Bilinear form x^T K y (paired diagonal for batched inputs).

For (n, M) batches returns (M,) — the diagonal of X^T K Y in the same column order, matching quadsv.spatial_r_test(). Sparse x is preserved; only K @ y is densified.

Parameters:
  • x (np.ndarray or scipy.sparse matrix) – (n,) or (n, M) (must share the M).

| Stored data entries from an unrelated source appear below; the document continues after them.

-- ==== Sys2Proof/Proofs/Unseen.lean ====
section
/-!
PROOFS. What a command does not see: the contents of `IN` at and beyond `IN_LEN` (R26, R70), and the outcome of the
command before it (R31, R217). Each operation of a running command commutes with a change of both; so does the run, and
with it every host command.
-/
namespace Sys2Proof.Machine

/-! ### The change -/

/-- A decode command is between its start and its end: the start clears `OUTV` and ERR (R71), the completion sets `OUTV`
and a raise sets ERR (R212). -/
def State.unfinished (s : State) : Bool := s.err.isNone && !s.outv

/-- The same state with other contents of `IN` and, inside a running command, another `ST`. -/
def State.vary (s : State) (a : RunStatus) (m : Mem) (k : Nat) : State :=
  { s with st := if s.unfinished then a else s.st, inBuf := m, inSeed := k }

/-- The other contents of `IN` agree with the state's below `IN_LEN`. -/
def State.Sees (s : State) (m : Mem) (k : Nat) : Prop :=
  ∀ x, x < s.inLen.toNat → (m.read x).getD (Config.freeIn k x) = s.inByte x

section Vary

variable (s : State) (a : RunStatus) (m : Mem) (k : Nat)

@[simp] theorem State.vary_inLen : (s.vary a m k).inLen = s.inLen := rfl
@[simp] theorem State.vary_ipos : (s.vary a m k).ipos = s.ipos := rfl
@[simp] theorem State.vary_outLen : (s.vary a m k).outLen = s.outLen := rfl
@[simp] theorem State.vary_opos : (s.vary a m k).opos = s.opos := rfl
@[simp] theorem State.vary_height : (s.vary a m k).height = s.height := rfl
@[simp] theorem State.vary_channels : (s.vary a m k).channels = s.channels := rfl
@[simp] theorem State.vary_selLen : (s.vary a m k).selLen = s.selLen := rfl
@[simp] theorem State.vary_phase : (s.vary a m k).phase = s.phase := rfl
@[simp] theorem State.vary_row : (s.vary a m k).row = s.row := rfl
@[simp] theorem State.vary_avail : (s.vary a m k).avail = s.avail := rfl
@[simp] theorem State.vary_total : (s.vary a m k).total = s.total := rfl
@[simp] theorem State.vary_stride : (s.vary a m k).stride = s.stride := rfl
@[simp] theorem State.vary_outByte (x : Nat) : (s.vary a m k).outByte x = s.outByte x := rfl
@[simp] theorem State.vary_selByte (x : Nat) : (s.vary a m k).selByte x = s.selByte x := rfl

@[simp] theorem State.vary_outPut (v : Byte) : (s.vary a m k).outPut v = (s.outPut v).vary a m k := rfl
@[simp] theorem State.vary_consume (n : Nat) : (s.vary a m k).consume n = (s.consume n).vary a m k := rfl

@[simp] theorem State.vary_complete : (s.vary a m k).complete = s.complete.vary a m k := by
  simp [State.vary, State.complete, State.unfinished]

@[simp] theorem State.vary_raise (c : Command) (f : Failure) :
    (s.vary a m k).raise c f = (s.raise c f).vary a m k := by
  cases c <;> simp [State.vary, State.raise, State.forget, State.unfinished]

variable {s a m k}

theorem State.inByte_vary (hs : s.Sees m k) {x : Nat} (hx : x < s.inLen.toNat) : (s.vary a m k).inByte x = s.inByte x :=
  hs x hx

/-- Once the command has ended, its outcome is its own. -/
theorem State.vary_of_ended (h : s.unfinished = false) : s.vary a m k = { s with inBuf := m, inSeed := k } := by
  simp [State.vary, h]

theorem State.inRead8_vary (hs : s.Sees m k) :
    (s.vary a m k).inRead8 = s.inRead8.map fun x => (x.1, x.2.vary a m k) := by
  by_cases hlt : s.ipos.toNat < s.inLen.toNat
  · simp [State.inRead8, hlt, State.inByte_vary hs hlt]
    rfl
  · simp [State.inRead8, hlt]

theorem Copied.sees {n : Nat} {t : State} (h : Copied n s t) (hs : s.Sees m k) : t.Sees m k := by
  rw [h.frame]
  exact hs

/-! ### The stream items -/

theorem lzLitLoop_vary : ∀ n {s : State}, s.Sees m k → lzLitLoop n (s.vary a m k) = (lzLitLoop n s).vary a m k
  | 0, _, _ => rfl
  | n + 1, s, hs => by
    simp only [lzLitLoop, State.vary_opos, State.vary_outLen, State.inRead8_vary hs]
    split
    · rfl
    · rcases hread : s.inRead8 with _ | ⟨b, t⟩
      · simp
      · have ht : t.Sees m k := (copied_inRead8 hread).sees hs
        exact lzLitLoop_vary n (s := t.outPut b) ht

theorem lzCopyLoop_vary : ∀ n src (s : State), lzCopyLoop n src (s.vary a m k) = (lzCopyLoop n src s).vary a m k
  | 0, _, _ => rfl
  | n + 1, src, s => by
    by_cases hfull : s.opos = s.outLen
    · simp [lzCopyLoop, hfull]
    · simpa [lzCopyLoop, hfull] using lzCopyLoop_vary n (src + 1) (s.outPut (s.outByte src))

theorem lzCopy_vary (s : State) (look count : Nat) :
    (s.vary a m k).lzCopy look count = (s.lzCopy look count).vary a m k := by
  simp only [State.lzCopy, State.vary_opos, State.vary_raise, lzCopyLoop_vary]
  split <;> rfl

theorem readChunk_vary : ∀ n {s : State}, s.Sees m k →
    readChunk n (s.vary a m k) = (readChunk n s).map fun x => (x.1, x.2.vary a m k)
  | 0, _, _ => rfl
  | n + 1, s, hs => by
    simp only [readChunk, State.inRead8_vary hs]
    rcases hread : s.inRead8 with _ | ⟨b, t⟩
    · rfl
    · simp only [Option.map_some, readChunk_vary n ((copied_inRead8 hread).sees hs)]
      cases readChunk n t <;> rfl

theorem putChunk_vary : ∀ bs (s : State), putChunk bs (s.vary a m k) = (putChunk bs s).vary a m k
  | [], _ => rfl
  | b :: bs, s => putChunk_vary bs (s.outPut b)

theorem copyChunk_vary : ∀ n {s : State}, s.Sees m k →
    copyChunk n (s.vary a m k) = (copyChunk n s).map fun t => t.vary a m k
  | 0, _, _ => rfl
  | n + 1, s, hs => by
    simp only [copyChunk, State.inRead8_vary hs]
    rcases hread : s.inRead8 with _ | ⟨b, t⟩
    · rfl
    · have ht : t.Sees m k := (copied_inRead8 hread).sees hs
      exact copyChunk_vary n (s := t.outPut b) ht

theorem rlRepLoop_vary (chunk : List Byte) :
    ∀ n (s : State), rlRepLoop chunk n (s.vary a m k) = (rlRepLoop chunk n s).vary a m k
  | 0, _ => rfl
  | n + 1, s => by
    simp only [rlRepLoop, State.vary_opos, State.vary_outLen, putChunk_vary]
    split
    · rfl
    · exact rlRepLoop_vary chunk n _

theorem rlRawLoop_vary : ∀ n {s : State}, s.Sees m k → rlRawLoop n (s.vary a m k) = (rlRawLoop n s).vary a m k
  | 0, _, _ => rfl
  | n + 1, s, hs => by
    simp only [rlRawLoop, State.vary_opos, State.vary_outLen, State.vary_channels, copyChunk_vary _ hs]
    split
    · rfl
    · cases hcopy : copyChunk s.channels.toNat s with
      | none => simp
      | some t => exact rlRawLoop_vary n ((copied_copyChunk hcopy).sees hs)

theorem rlRep_vary (hs : s.Sees m k) (cnt : BitVec 7) : (s.vary a m k).rlRep cnt = (s.rlRep cnt).vary a m k := by
  simp only [State.rlRep, State.vary_channels, readChunk_vary _ hs]
  cases readChunk s.channels.toNat s with
  | none => simp
  | some x => exact rlRepLoop_vary _ _ _

theorem loadSelectors_vary : ∀ n y {s : State}, s.Sees m k →
    loadSelectors n y (s.vary a m k) = (loadSelectors n y s).vary a m k
  | 0, _, _, _ => rfl
  | n + 1, y, s, hs => by
    simp only [loadSelectors, State.inRead8_vary hs]
    rcases hread : s.inRead8 with _ | ⟨b, t⟩
    · simp
    · have ht : t.Sees m k := (copied_inRead8 hread).sees hs
      exact loadSelectors_vary n (y + 1) (s := { t with selBuf := t.selBuf.write y b }) ht

theorem dbkHdr_vary (hs : s.Sees m k) (depth width height : Half) :
    (s.vary a m k).dbkHdr depth width height = (s.dbkHdr depth width height).vary a m k := by
  by_cases h : s.hdrMismatch width height
  · have hfail := State.vary_raise { s with depth := depth } a m k .dbk .sizeMismatch
    rw [State.dbkHdr_of_mismatch h, ← hfail]
    exact State.dbkHdr_of_mismatch h
  · have hload := loadSelectors_vary (a := a) s.height.toNat 0 (s := { s with depth := depth }) hs
    have hvary : (s.vary a m k).dbkHdr depth width height =
        { loadSelectors s.height.toNat 0 (State.vary { s with depth := depth } a m k) with
          selLen := s.height, phase := .body .dbk, row := 0 } := State.dbkHdr_of_match h
    rw [hvary, hload, State.dbkHdr_of_match h]
    rfl

/-- A loop whose body does not see the change, for the indices it runs over and the states it meets. -/
theorem forUp_vary {f : Nat → State → State} {P : State → Prop} (hP : ∀ i u, P u → P (f i u)) :
    ∀ n b {s : State}, (∀ i u, i < b + n → P u → f i (u.vary a m k) = (f i u).vary a m k) → P s →
      forUp f n b (s.vary a m k) = (forUp f n b s).vary a m k
  | 0, _, _, _, _ => rfl
  | n + 1, b, s, hf, hs => by
    rw [forUp_succ, forUp_succ, hf b s (by omega) hs]
    exact forUp_vary hP n (b + 1) (fun i u hi => hf i u (by omega)) (hP b s hs)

  • y (np.ndarray or scipy.sparse matrix) – (n,) or (n, M) (must share the M).

Returns:

Scalar if 1D inputs; (M,) if batched.

Return type:

float or np.ndarray

Examples

>>> import numpy as np
>>> from quadsv import MatrixKernel
>>> rng = np.random.default_rng(0)
>>> coords = rng.standard_normal((40, 2))
>>> kernel = MatrixKernel.from_coordinates(coords, method="matern")
>>> x = rng.standard_normal(40)
>>> y = rng.standard_normal(40)
>>> isinstance(kernel.xtKy(x, y), float)
True
method: str = 'gaussian'[source]#

Kernel method name.

n: int[source]#

Number of observations (samples).

params: dict[source]#

Resolved kernel parameters after defaults are merged with user overrides.

stores_precision: bool = False[source]#

Whether the kernel is stored in precision form (True) or as the realized kernel matrix (False).